For one thing, all safety protocols are non-existent. Many puzzles include lethal elements like acid-flooded floors, kawai but trigger-happy little gun turrets, and bouncy energy pellets which need to be manipulated into powering certain devices but are instant death on contact. How suspicious is that?

Every puzzle solved brings us a step closer to the truth. Is the lab computer malfunctioning? Its sing-song voice seems a little off-kilter. It promises cake and a party after the lab testing is complete, but IS the cake a lie?

For supporting NPCs in a game, the lab computer has to be one of the most memorable. We only hear its disembodied voice which accompanies us as we progress. It's functional at first, but there's almost a relationship that builds up between us two. Since there doesn't seem to be any other intelligence to interact with in the game, this relationship is more Stockholm Syndrome, less companionship.

I'm not sure how it's possible, but despite the vocal intonations that sound like they're being rendered through an early-generation SoundBlaster card, there's a discernible personality behind the computer's voice that appears genuinely interested in our progress, though not necessarily in our well-being. The information it provides tends to be a lot of corporate nonsense, pointless advice, disclaimers; but it's also disturbing to be watched and monitored so closely without knowing why.

Puzzle games don't usually have this level of story-telling, much less such personality. The puzzles themselves are readily solvable once we get used to the game physics.
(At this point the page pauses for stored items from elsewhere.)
-- ==== Sys2Proof/Safety.lean ====
section
/-! DEFINITION. What statements about the whole block speak of: the parts of its state, what a command leaves unchanged, and the invariants. -/

namespace Sys2Proof.Machine

/-- The parts of the state, the queue apart. The correctable-error list, which a corrected read anywhere may lengthen (14 R307), is a part beside the memory. -/
inductive Part where
  | tb
  | log
  | sess
  | od
  | acc
  | ports
  | cls
  | store
  | rep
  | link
  | fab
  | sw
  | eng
  | pods
  | net
  | xbar
  | mem
  | cel
  | side
  | pst
  | pwr
  | test
  | out
  | free
  deriving DecidableEq, Repr

/-- A part has the same value in two states. -/
@[reducible] def Part.same (p : Part) (s t : State) : Prop :=
  match p with
  | .tb => t.tb = s.tb
  | .log => t.log = s.log
  | .sess => t.sess = s.sess
  | .od => t.od = s.od
  | .acc => t.acc = s.acc
  | .ports => t.ports = s.ports
  | .cls => t.cls = s.cls
  | .store => t.store = s.store
  | .rep => t.rep = s.rep
  | .link => t.link = s.link
  | .fab => t.fab = s.fab
  | .sw => t.sw = s.sw
  | .eng => t.eng = s.eng
  | .pods => t.pods = s.pods
  | .net => t.net = s.net
  | .xbar => t.xbar = s.xbar
  | .mem => { t.mem with cel := [] } = { s.mem with cel := [] }
  | .cel => t.mem.cel = s.mem.cel
  | .side => t.side = s.side
  | .pst => t.pst = s.pst
  | .pwr => t.pwr = s.pwr
  | .test => t.test = s.test
  | .out => t.out = s.out
  | .free => t.free = s.free

/-- Everything but the test port: what a command may change that can end in a reset. -/
abbrev Part.chip : List Part :=
  [.tb, .log, .sess, .od, .acc, .ports, .cls, .store, .rep, .link, .fab, .sw, .eng, .pods, .net, .xbar, .mem, .cel, .side, .pst, .pwr, .out, .free]

/-- The same of an operation that sends nothing. -/
abbrev Part.core : List Part :=
  [.tb, .log, .sess, .od, .acc, .ports, .cls, .store, .rep, .link, .fab, .sw, .eng, .pods, .net, .xbar, .mem, .cel, .side, .pst, .pwr, .free]

/-- What a log entry may change: the log, and, as a health record, the session store and the link with their counters (18 R407, R409, 07 R135). -/
abbrev Part.logging : List Part := [.log, .od, .store, .link, .side, .free]

/-- Every part but the listed ones has the same value in two states. -/
def SameBut (l : List Part) (s t : State) : Prop := ∀ p, p ∉ l → p.same s t

/-- The live rows of the event log are at most 8,192 and bear consecutive SEQs that end just before the next one (18 R407). -/
def EventLog.wf (l : EventLog) : Prop :=
  l.rows.length ≤ 8192 ∧ ∀ i (h : i < l.rows.length), (l.rows[i]).seq = l.next - BitVec.ofNat 16 (l.rows.length - i)

/-- What every state of a run has: the byte memory in its canonical form, the event log in order. -/
def Inv (s : State) : Prop := s.mem.wf = true ∧ s.log.wf

/-! Engines. -/

/-- What an engine holds that changes only by a write or by the result of ALU0, ALU1 or SHF: registers, latches, settings, guards, and those
results with the ALUs' flags. -/
structure Held where
  ga : Tab W24
  gb : Tab W24
  lx : Tab L48
  alu0 : L48 × L48 × L48 × BitVec 5
  alu1 : L48 × L48 × L48 × BitVec 5
  macO : W24
  shf : Shf
  chkO : W24
  chkPoly : BitVec 32
  chkCfg : Nat
  divO : L48
  lsu0O : L48
  lsu1O : L48
  rsel : BitVec 3
  desc : Tab Desc
  ctlO : L48
  gd : BitVec 3
  link : BitVec 11
  tsp : BitVec 18
  vbase : BitVec 11
  cause : BitVec 16
  guards : Byte
  rptO : BitVec 11
  smvPat : W24
  spuO : W24
  rbase : Nat
  rsize : Nat
  deriving DecidableEq, Repr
Since we have no offensive capability ourselves, most of the game is slow and methodical while we trial-and-error our next move. But the last five minutes of the endgame is quite a change of pace -- our personal survival depends on putting what we've learned to use as quickly as possible or die trying.

And now that I have successfully completed Portal, there are more advanced maps to play with. No story, just pure problem-solving. For what I initially expected of it, Portal has delivered so much more in terms of gaming experience.